*** Opening MATERIAL FOR THIS EXERCISE ***

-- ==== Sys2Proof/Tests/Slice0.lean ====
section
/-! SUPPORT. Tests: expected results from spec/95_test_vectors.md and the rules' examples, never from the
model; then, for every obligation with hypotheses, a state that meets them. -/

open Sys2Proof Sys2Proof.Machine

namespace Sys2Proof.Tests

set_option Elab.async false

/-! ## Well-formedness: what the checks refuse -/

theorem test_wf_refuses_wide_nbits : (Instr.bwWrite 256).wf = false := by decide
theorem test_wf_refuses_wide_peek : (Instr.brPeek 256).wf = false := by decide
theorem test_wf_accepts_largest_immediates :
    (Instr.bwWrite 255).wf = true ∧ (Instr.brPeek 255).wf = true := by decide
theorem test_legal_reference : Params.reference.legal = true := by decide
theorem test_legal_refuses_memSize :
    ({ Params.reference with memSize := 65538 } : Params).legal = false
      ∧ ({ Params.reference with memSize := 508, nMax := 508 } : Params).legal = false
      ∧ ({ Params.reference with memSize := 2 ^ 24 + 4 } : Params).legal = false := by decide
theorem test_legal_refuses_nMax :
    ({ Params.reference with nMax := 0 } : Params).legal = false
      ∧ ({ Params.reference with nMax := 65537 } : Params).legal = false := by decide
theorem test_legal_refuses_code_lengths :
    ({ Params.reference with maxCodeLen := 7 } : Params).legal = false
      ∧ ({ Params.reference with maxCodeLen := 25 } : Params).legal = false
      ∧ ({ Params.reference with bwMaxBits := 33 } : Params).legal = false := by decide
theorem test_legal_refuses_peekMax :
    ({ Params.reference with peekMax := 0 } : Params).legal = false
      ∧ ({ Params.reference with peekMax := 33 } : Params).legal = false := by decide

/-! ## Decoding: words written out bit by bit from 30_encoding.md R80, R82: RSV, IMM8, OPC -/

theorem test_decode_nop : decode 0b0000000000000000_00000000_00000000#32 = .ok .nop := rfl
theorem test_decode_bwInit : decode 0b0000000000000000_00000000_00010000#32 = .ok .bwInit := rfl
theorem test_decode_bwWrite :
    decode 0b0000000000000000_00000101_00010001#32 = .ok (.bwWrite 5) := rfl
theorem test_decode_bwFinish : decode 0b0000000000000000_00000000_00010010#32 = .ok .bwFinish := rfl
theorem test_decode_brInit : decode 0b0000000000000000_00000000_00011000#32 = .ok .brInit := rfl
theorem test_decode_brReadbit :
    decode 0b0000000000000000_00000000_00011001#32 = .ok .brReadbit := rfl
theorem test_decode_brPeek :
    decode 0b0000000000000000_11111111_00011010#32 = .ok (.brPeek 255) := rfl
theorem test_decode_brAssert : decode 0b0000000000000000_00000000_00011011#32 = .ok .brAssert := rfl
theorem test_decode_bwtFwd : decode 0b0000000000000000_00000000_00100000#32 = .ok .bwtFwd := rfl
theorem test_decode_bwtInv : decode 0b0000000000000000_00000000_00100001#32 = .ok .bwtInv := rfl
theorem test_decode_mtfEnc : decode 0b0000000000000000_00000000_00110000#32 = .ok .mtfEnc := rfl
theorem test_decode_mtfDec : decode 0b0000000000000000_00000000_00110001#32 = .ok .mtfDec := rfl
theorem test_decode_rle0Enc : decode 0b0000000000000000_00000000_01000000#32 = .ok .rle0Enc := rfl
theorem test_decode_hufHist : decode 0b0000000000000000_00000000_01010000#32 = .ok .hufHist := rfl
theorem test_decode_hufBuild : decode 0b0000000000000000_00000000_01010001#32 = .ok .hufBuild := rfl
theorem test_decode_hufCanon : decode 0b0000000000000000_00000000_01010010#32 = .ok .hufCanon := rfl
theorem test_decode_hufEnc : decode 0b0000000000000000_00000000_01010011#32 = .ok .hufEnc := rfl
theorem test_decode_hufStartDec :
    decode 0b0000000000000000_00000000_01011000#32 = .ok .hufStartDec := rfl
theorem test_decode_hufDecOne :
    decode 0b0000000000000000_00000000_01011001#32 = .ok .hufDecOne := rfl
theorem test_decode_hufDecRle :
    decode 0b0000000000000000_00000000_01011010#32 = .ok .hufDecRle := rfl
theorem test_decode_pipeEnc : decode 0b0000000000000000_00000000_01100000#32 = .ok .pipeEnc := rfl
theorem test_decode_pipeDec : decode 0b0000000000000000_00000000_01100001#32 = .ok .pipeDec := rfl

*** Closing MATERIAL FOR THIS EXERCISE ***

Write out every line of the data again, exactly as it reads.

-- ==== Sys2Proof/Tests/Slice0.lean ====
section
/-! SUPPORT. Tests: expected results from spec/95_test_vectors.md and the rules' examples, never from the
model; then, for every obligation with hypotheses, a state that meets them. -/

open Sys2Proof Sys2Proof.Machine

namespace Sys2Proof.Tests

set_option Elab.async false

/-! ## Well-formedness: what the checks refuse -/

theorem test_wf_refuses_wide_nbits : (Instr.bwWrite 256).wf = false := by decide
theorem test_wf_refuses_wide_peek : (Instr.brPeek 256).wf = false := by decide
theorem test_wf_accepts_largest_immediates :
    (Instr.bwWrite 255).wf = true ∧ (Instr.brPeek 255).wf = true := by decide
theorem test_legal_reference : Params.reference.legal = true := by decide
theorem test_legal_refuses_memSize :
    ({ Params.reference with memSize := 65538 } : Params).legal = false
      ∧ ({ Params.reference with memSize := 508, nMax := 508 } : Params).legal = false
      ∧ ({ Params.reference with memSize := 2 ^ 24 + 4 } : Params).legal = false := by decide
theorem test_legal_refuses_nMax :
    ({ Params.reference with nMax := 0 } : Params).legal = false
      ∧ ({ Params.reference with nMax := 65537 } : Params).legal = false := by decide
theorem test_legal_refuses_code_lengths :
    ({ Params.reference with maxCodeLen := 7 } : Params).legal = false
      ∧ ({ Params.reference with maxCodeLen := 25 } : Params).legal = false
      ∧ ({ Params.reference with bwMaxBits := 33 } : Params).legal = false := by decide
theorem test_legal_refuses_peekMax :
    ({ Params.reference with peekMax := 0 } : Params).legal = false
      ∧ ({ Params.reference with peekMax := 33 } : Params).legal = false := by decide

/-! ## Decoding: words written out bit by bit from 30_encoding.md R80, R82: RSV, IMM8, OPC -/

theorem test_decode_nop : decode 0b0000000000000000_00000000_00000000#32 = .ok .nop := rfl
theorem test_decode_bwInit : decode 0b0000000000000000_00000000_00010000#32 = .ok .bwInit := rfl
theorem test_decode_bwWrite :
    decode 0b0000000000000000_00000101_00010001#32 = .ok (.bwWrite 5) := rfl
theorem test_decode_bwFinish : decode 0b0000000000000000_00000000_00010010#32 = .ok .bwFinish := rfl
theorem test_decode_brInit : decode 0b0000000000000000_00000000_00011000#32 = .ok .brInit := rfl
theorem test_decode_brReadbit :
    decode 0b0000000000000000_00000000_00011001#32 = .ok .brReadbit := rfl
theorem test_decode_brPeek :
    decode 0b0000000000000000_11111111_00011010#32 = .ok (.brPeek 255) := rfl
theorem test_decode_brAssert : decode 0b0000000000000000_00000000_00011011#32 = .ok .brAssert := rfl
theorem test_decode_bwtFwd : decode 0b0000000000000000_00000000_00100000#32 = .ok .bwtFwd := rfl
theorem test_decode_bwtInv : decode 0b0000000000000000_00000000_00100001#32 = .ok .bwtInv := rfl
theorem test_decode_mtfEnc : decode 0b0000000000000000_00000000_00110000#32 = .ok .mtfEnc := rfl
theorem test_decode_mtfDec : decode 0b0000000000000000_00000000_00110001#32 = .ok .mtfDec := rfl
theorem test_decode_rle0Enc : decode 0b0000000000000000_00000000_01000000#32 = .ok .rle0Enc := rfl
theorem test_decode_hufHist : decode 0b0000000000000000_00000000_01010000#32 = .ok .hufHist := rfl
theorem test_decode_hufBuild : decode 0b0000000000000000_00000000_01010001#32 = .ok .hufBuild := rfl
theorem test_decode_hufCanon : decode 0b0000000000000000_00000000_01010010#32 = .ok .hufCanon := rfl
theorem test_decode_hufEnc : decode 0b0000000000000000_00000000_01010011#32 = .ok .hufEnc := rfl
theorem test_decode_hufStartDec :
    decode 0b0000000000000000_00000000_01011000#32 = .ok .hufStartDec := rfl
theorem test_decode_hufDecOne :
    decode 0b0000000000000000_00000000_01011001#32 = .ok .hufDecOne := rfl
theorem test_decode_hufDecRle :
    decode 0b0000000000000000_00000000_01011010#32 = .ok .hufDecRle := rfl
theorem test_decode_pipeEnc : decode 0b0000000000000000_00000000_01100000#32 = .ok .pipeEnc := rfl
theorem test_decode_pipeDec : decode 0b0000000000000000_00000000_01100001#32 = .ok .pipeDec := rfl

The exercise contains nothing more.